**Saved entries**
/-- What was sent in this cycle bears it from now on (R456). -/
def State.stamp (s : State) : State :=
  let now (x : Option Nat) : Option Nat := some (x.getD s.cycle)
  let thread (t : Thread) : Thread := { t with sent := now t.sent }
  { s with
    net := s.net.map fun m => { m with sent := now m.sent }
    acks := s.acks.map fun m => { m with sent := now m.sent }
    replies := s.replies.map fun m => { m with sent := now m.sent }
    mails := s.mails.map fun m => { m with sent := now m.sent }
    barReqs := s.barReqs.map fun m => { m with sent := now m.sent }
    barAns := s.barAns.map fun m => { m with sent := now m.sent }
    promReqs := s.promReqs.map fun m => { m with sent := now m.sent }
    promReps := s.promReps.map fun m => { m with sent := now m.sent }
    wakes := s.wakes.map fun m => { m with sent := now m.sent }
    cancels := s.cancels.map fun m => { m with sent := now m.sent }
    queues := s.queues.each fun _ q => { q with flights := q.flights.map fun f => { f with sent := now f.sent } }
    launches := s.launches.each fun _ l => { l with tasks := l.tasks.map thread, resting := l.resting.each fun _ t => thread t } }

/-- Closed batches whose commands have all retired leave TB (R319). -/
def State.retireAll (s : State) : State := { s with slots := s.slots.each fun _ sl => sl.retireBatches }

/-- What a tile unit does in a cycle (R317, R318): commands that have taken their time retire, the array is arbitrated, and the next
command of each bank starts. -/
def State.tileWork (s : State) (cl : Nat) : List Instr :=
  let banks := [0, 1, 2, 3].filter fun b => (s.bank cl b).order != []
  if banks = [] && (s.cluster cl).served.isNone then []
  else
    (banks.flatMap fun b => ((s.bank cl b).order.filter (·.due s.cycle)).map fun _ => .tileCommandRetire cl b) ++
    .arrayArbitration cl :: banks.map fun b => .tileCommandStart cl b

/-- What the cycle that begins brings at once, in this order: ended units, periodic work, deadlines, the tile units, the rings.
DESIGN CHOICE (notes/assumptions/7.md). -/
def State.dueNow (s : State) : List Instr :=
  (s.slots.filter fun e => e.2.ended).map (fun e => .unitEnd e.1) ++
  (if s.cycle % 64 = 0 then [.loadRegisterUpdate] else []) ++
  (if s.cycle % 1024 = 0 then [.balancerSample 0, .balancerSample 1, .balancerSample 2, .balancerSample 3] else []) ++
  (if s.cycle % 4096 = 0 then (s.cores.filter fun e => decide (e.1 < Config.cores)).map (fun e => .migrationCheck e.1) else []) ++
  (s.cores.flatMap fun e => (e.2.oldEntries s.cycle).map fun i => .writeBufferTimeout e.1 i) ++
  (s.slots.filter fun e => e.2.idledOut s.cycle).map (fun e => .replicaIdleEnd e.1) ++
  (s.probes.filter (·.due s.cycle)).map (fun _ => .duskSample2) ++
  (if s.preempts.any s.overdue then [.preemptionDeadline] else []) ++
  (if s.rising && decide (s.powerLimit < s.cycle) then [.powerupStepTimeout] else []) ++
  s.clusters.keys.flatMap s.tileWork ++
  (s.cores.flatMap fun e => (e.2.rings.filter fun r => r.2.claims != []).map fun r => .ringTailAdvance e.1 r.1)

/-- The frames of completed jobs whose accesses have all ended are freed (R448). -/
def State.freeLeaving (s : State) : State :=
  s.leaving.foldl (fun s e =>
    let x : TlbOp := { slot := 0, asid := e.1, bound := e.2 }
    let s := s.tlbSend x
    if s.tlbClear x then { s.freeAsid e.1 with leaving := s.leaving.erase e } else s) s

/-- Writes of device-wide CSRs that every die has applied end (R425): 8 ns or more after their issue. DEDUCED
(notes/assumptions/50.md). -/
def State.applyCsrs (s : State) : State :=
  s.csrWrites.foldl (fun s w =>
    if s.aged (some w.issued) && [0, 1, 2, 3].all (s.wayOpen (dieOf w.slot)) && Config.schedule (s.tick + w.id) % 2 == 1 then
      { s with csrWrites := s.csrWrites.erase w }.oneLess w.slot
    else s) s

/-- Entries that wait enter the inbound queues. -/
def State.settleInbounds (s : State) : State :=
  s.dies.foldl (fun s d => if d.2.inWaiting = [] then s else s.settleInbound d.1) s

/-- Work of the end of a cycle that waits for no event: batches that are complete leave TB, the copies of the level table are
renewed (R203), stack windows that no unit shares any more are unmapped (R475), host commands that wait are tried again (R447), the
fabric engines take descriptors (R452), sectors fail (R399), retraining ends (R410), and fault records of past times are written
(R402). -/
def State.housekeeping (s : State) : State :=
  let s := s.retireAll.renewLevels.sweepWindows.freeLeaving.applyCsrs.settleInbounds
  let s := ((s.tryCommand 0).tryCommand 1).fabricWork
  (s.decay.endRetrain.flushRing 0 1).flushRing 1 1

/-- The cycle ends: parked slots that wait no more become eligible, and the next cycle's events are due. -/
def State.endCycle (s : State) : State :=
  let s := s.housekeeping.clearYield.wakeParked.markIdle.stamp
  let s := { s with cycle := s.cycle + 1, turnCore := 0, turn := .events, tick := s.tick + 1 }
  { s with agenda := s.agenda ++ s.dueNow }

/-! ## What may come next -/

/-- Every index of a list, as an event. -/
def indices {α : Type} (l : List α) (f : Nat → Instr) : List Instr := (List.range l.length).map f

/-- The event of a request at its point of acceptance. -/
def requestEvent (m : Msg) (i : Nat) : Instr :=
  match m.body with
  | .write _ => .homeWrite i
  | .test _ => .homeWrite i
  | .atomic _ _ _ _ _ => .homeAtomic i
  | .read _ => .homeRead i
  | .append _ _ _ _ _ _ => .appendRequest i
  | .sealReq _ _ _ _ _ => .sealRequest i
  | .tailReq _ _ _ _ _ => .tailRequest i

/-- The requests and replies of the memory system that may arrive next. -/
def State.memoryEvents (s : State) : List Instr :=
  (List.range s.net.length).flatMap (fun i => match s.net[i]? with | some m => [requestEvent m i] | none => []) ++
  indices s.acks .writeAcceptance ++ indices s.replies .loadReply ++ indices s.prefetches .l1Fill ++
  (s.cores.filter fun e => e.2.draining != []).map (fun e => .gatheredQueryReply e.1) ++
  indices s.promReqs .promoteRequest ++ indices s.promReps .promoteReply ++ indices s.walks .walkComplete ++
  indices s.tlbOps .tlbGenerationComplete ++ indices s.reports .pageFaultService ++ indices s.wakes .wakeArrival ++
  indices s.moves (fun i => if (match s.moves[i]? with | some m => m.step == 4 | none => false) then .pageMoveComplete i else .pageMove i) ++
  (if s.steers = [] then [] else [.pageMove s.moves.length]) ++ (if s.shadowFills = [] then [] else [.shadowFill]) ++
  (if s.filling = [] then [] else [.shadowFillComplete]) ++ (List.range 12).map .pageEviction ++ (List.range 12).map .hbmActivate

**Problem**
Every record listed above should be reproduced exactly.

**Response**
/-- What was sent in this cycle bears it from now on (R456). -/
def State.stamp (s : State) : State :=
  let now (x : Option Nat) : Option Nat := some (x.getD s.cycle)
  let thread (t : Thread) : Thread := { t with sent := now t.sent }
  { s with
    net := s.net.map fun m => { m with sent := now m.sent }
    acks := s.acks.map fun m => { m with sent := now m.sent }
    replies := s.replies.map fun m => { m with sent := now m.sent }
    mails := s.mails.map fun m => { m with sent := now m.sent }
    barReqs := s.barReqs.map fun m => { m with sent := now m.sent }
    barAns := s.barAns.map fun m => { m with sent := now m.sent }
    promReqs := s.promReqs.map fun m => { m with sent := now m.sent }
    promReps := s.promReps.map fun m => { m with sent := now m.sent }
    wakes := s.wakes.map fun m => { m with sent := now m.sent }
    cancels := s.cancels.map fun m => { m with sent := now m.sent }
    queues := s.queues.each fun _ q => { q with flights := q.flights.map fun f => { f with sent := now f.sent } }
    launches := s.launches.each fun _ l => { l with tasks := l.tasks.map thread, resting := l.resting.each fun _ t => thread t } }

/-- Closed batches whose commands have all retired leave TB (R319). -/
def State.retireAll (s : State) : State := { s with slots := s.slots.each fun _ sl => sl.retireBatches }

/-- What a tile unit does in a cycle (R317, R318): commands that have taken their time retire, the array is arbitrated, and the next
command of each bank starts. -/
def State.tileWork (s : State) (cl : Nat) : List Instr :=
  let banks := [0, 1, 2, 3].filter fun b => (s.bank cl b).order != []
  if banks = [] && (s.cluster cl).served.isNone then []
  else
    (banks.flatMap fun b => ((s.bank cl b).order.filter (·.due s.cycle)).map fun _ => .tileCommandRetire cl b) ++
    .arrayArbitration cl :: banks.map fun b => .tileCommandStart cl b

/-- What the cycle that begins brings at once, in this order: ended units, periodic work, deadlines, the tile units, the rings.
DESIGN CHOICE (notes/assumptions/7.md). -/
def State.dueNow (s : State) : List Instr :=
  (s.slots.filter fun e => e.2.ended).map (fun e => .unitEnd e.1) ++
  (if s.cycle % 64 = 0 then [.loadRegisterUpdate] else []) ++
  (if s.cycle % 1024 = 0 then [.balancerSample 0, .balancerSample 1, .balancerSample 2, .balancerSample 3] else []) ++
  (if s.cycle % 4096 = 0 then (s.cores.filter fun e => decide (e.1 < Config.cores)).map (fun e => .migrationCheck e.1) else []) ++
  (s.cores.flatMap fun e => (e.2.oldEntries s.cycle).map fun i => .writeBufferTimeout e.1 i) ++
  (s.slots.filter fun e => e.2.idledOut s.cycle).map (fun e => .replicaIdleEnd e.1) ++
  (s.probes.filter (·.due s.cycle)).map (fun _ => .duskSample2) ++
  (if s.preempts.any s.overdue then [.preemptionDeadline] else []) ++
  (if s.rising && decide (s.powerLimit < s.cycle) then [.powerupStepTimeout] else []) ++
  s.clusters.keys.flatMap s.tileWork ++
  (s.cores.flatMap fun e => (e.2.rings.filter fun r => r.2.claims != []).map fun r => .ringTailAdvance e.1 r.1)

/-- The frames of completed jobs whose accesses have all ended are freed (R448). -/
def State.freeLeaving (s : State) : State :=
  s.leaving.foldl (fun s e =>
    let x : TlbOp := { slot := 0, asid := e.1, bound := e.2 }
    let s := s.tlbSend x
    if s.tlbClear x then { s.freeAsid e.1 with leaving := s.leaving.erase e } else s) s

/-- Writes of device-wide CSRs that every die has applied end (R425): 8 ns or more after their issue. DEDUCED
(notes/assumptions/50.md). -/
def State.applyCsrs (s : State) : State :=
  s.csrWrites.foldl (fun s w =>
    if s.aged (some w.issued) && [0, 1, 2, 3].all (s.wayOpen (dieOf w.slot)) && Config.schedule (s.tick + w.id) % 2 == 1 then
      { s with csrWrites := s.csrWrites.erase w }.oneLess w.slot
    else s) s

/-- Entries that wait enter the inbound queues. -/
def State.settleInbounds (s : State) : State :=
  s.dies.foldl (fun s d => if d.2.inWaiting = [] then s else s.settleInbound d.1) s

/-- Work of the end of a cycle that waits for no event: batches that are complete leave TB, the copies of the level table are
renewed (R203), stack windows that no unit shares any more are unmapped (R475), host commands that wait are tried again (R447), the
fabric engines take descriptors (R452), sectors fail (R399), retraining ends (R410), and fault records of past times are written
(R402). -/
def State.housekeeping (s : State) : State :=
  let s := s.retireAll.renewLevels.sweepWindows.freeLeaving.applyCsrs.settleInbounds
  let s := ((s.tryCommand 0).tryCommand 1).fabricWork
  (s.decay.endRetrain.flushRing 0 1).flushRing 1 1

/-- The cycle ends: parked slots that wait no more become eligible, and the next cycle's events are due. -/
def State.endCycle (s : State) : State :=
  let s := s.housekeeping.clearYield.wakeParked.markIdle.stamp
  let s := { s with cycle := s.cycle + 1, turnCore := 0, turn := .events, tick := s.tick + 1 }
  { s with agenda := s.agenda ++ s.dueNow }

/-! ## What may come next -/

/-- Every index of a list, as an event. -/
def indices {α : Type} (l : List α) (f : Nat → Instr) : List Instr := (List.range l.length).map f

/-- The event of a request at its point of acceptance. -/
def requestEvent (m : Msg) (i : Nat) : Instr :=
  match m.body with
  | .write _ => .homeWrite i
  | .test _ => .homeWrite i
  | .atomic _ _ _ _ _ => .homeAtomic i
  | .read _ => .homeRead i
  | .append _ _ _ _ _ _ => .appendRequest i
  | .sealReq _ _ _ _ _ => .sealRequest i
  | .tailReq _ _ _ _ _ => .tailRequest i

/-- The requests and replies of the memory system that may arrive next. -/
def State.memoryEvents (s : State) : List Instr :=
  (List.range s.net.length).flatMap (fun i => match s.net[i]? with | some m => [requestEvent m i] | none => []) ++
  indices s.acks .writeAcceptance ++ indices s.replies .loadReply ++ indices s.prefetches .l1Fill ++
  (s.cores.filter fun e => e.2.draining != []).map (fun e => .gatheredQueryReply e.1) ++
  indices s.promReqs .promoteRequest ++ indices s.promReps .promoteReply ++ indices s.walks .walkComplete ++
  indices s.tlbOps .tlbGenerationComplete ++ indices s.reports .pageFaultService ++ indices s.wakes .wakeArrival ++
  indices s.moves (fun i => if (match s.moves[i]? with | some m => m.step == 4 | none => false) then .pageMoveComplete i else .pageMove i) ++
  (if s.steers = [] then [] else [.pageMove s.moves.length]) ++ (if s.shadowFills = [] then [] else [.shadowFill]) ++
  (if s.filling = [] then [] else [.shadowFillComplete]) ++ (List.range 12).map .pageEviction ++ (List.range 12).map .hbmActivate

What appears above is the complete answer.